Желтый дьявол. Том 2

22
18
20
22
24
26
28
30

И идет лента — замер, оцепенел телеграфист Иванов. Под шапкой шевелятся волосы, глаза в разгон: направо — японский телеграфист контролирует ленты, налево — стрепаловский контрразведчик из Спасского гарнизона.

А солнце, издеваясь над желтыми кантами фуражки телеграфиста, бьет по лакированным плоскостям аппарата и четко выделяет на ленте черточки и точки.

И кажется телеграфисту, что все эти знаки горят аршинными афишными буквами и видят их все и читают: «… Уссурийское казачество! К тебе восставшие крестьяне Приморской тайги шлют боевой клич и призыв…».

Ах, как жгут эти слова… и телеграфисту Иванову хочется их читать и впитывать в себя… Он в ужасе: если откроют, тут же на месте заколют… Но он решает принимать… не доносить, будь, что будет…

Интервенция его достаточно вырастила, чтобы он мог ненавидеть японские войска и калмыковские нагайки и застенки.

А по ленте идет:

«… и вам, товарищи рабочие городов. Бросайте свои фабрики и заводы — взрывайте их… уходите к нам в сопки, в единую пролетарскую семью для новой борьбы за…»

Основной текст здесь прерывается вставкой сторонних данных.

-- ==== Sys2Proof/Machine/Fabric.lean ====
section
/-! DEFINITION. The device address space (R285, R286), stacked memory with its poison (R287, R288), and the ways a
request leaves for it: stack ports, the stash (R232 to R234), the slow tier (R299 to R304, R256), remote devices (R319 to R323). -/

namespace Sys2Proof.Machine

/-- The task holds a slot that is neither free nor already ended. -/
def Task.live (x : Task) : Bool := x.st != .free && x.st != .done && x.st != .faulted

/-! ### Configuration in force (R398) -/

/-- The staged set a unit has in force, by its number under CFG_UNIT_SEL. -/
def cfgOf (s : State) (u : Fin 36) : Staged := s.staging.unit[u]

def portUnit (p : SecIx) : Fin 36 := ⟨p.val, by omega⟩
def linkUnit (p : Fin 8) : Fin 36 := ⟨12 + p.val, by omega⟩
def coreUnit (p : SecIx) : Fin 36 := ⟨24 + p.val, by omega⟩

/-- Bits [h:l] of a register word. -/
def bitsOf (x : W32) (l n : Nat) : Nat := x.toNat / 2 ^ l % 2 ^ n

/-- A limit for which 0 is treated as 1. -/
def atLeast1 (n : Nat) : Nat := if n = 0 then 1 else n

/-! ### Stacked memory (R287, R288) -/

/-- The 32 B words a range touches. -/
def words32 (a n : Nat) : List Nat := if n = 0 then [] else (List.range ((a + n - 1) / 32 - a / 32 + 1)).map fun i => a / 32 + i

/-- The poisoned words of a range. -/
def poisonedWords (s : State) (a n : Nat) : List Nat := (words32 a n).filter fun w => tget false s.dramPoison w

/-- What a write of `n` bytes at `a` leaves of a range of free bytes. -/
def Loose.cut (a n : Nat) (x : Loose) : List Loose :=
  [{ x with len := min x.len (a - x.base) },
   { base := max x.base (a + n), len := x.base + x.len - max x.base (a + n), salt := x.salt + (max x.base (a + n) - x.base) }].filter
    fun y => y.len != 0

/-- The bytes of a range become free values (R269; log 114). -/
def loosen (a n : Nat) (s : State) : State :=
  { s with loose := s.loose.flatMap (Loose.cut a n) ++ (if n = 0 then [] else [{ base := a, len := n, salt := s.freeCtr }])
           freeCtr := s.freeCtr + n }

/-- A byte of stacked memory. -/
def dramByte (s : State) (a : Nat) : Byte :=
  match s.loose.find? fun x => decide (x.base ≤ a) && decide (a < x.base + x.len) with
  | some x => Config.free 8 (x.salt + (a - x.base))
  | none => readByte s.dram a

/-- The bytes of a range of stacked memory. -/
def dramBytes (s : State) (a n : Nat) : List Byte := if s.loose.isEmpty then readBytes s.dram a n else (List.range n).map fun i => dramByte s (a + i)

/-- A write to stacked memory: bytes, and each touched word's poison as R288 gives from `pois`, the poison of the data
by word number. -/
def dramWrite (a : Nat) (bs : List Byte) (pois : Nat → Bool) (s : State) : State :=
  let ws := words32 a bs.length
  let s := { s with
    dram := writeBytes s.dram a bs
    loose := s.loose.flatMap (Loose.cut a bs.length)
    dramPoison := ws.foldl (fun t w =>
      let whole := decide (a ≤ 32 * w) && decide (32 * w + 32 ≤ a + bs.length)
      tset false t w (pois w || (!whole && tget false t w))) s.dramPoison }
  ws.foldl (fun s w => if pois w then modPort s (stackOf (32 * w)) fun p => { p with poisonWrites := satInc p.poisonWrites } else s) s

— Ну, — «революцию»… — скорее! — перебивает телеграфист: опасно принимать, заметят… — отстукивает он обратно.

А по ленте идет дальше:

«…и вам, братья железнодорожники…»

Набатом бьет сердце телеграфиста… — «…вам, вынесшим на своих плечах девятьсот пятый год…»

Город Хабаровск. И тоже «телеграфист»:

— Что? Что такое? — адъютант штаба Калмыкова рвет, комкает ленту… — выключить аппарат! Прекратить прием по всем станциям!..

К телефону:

— Ваше превосходительство! Партизане заняли станцию Свиягино и диктуют по телеграфу свое воззвание…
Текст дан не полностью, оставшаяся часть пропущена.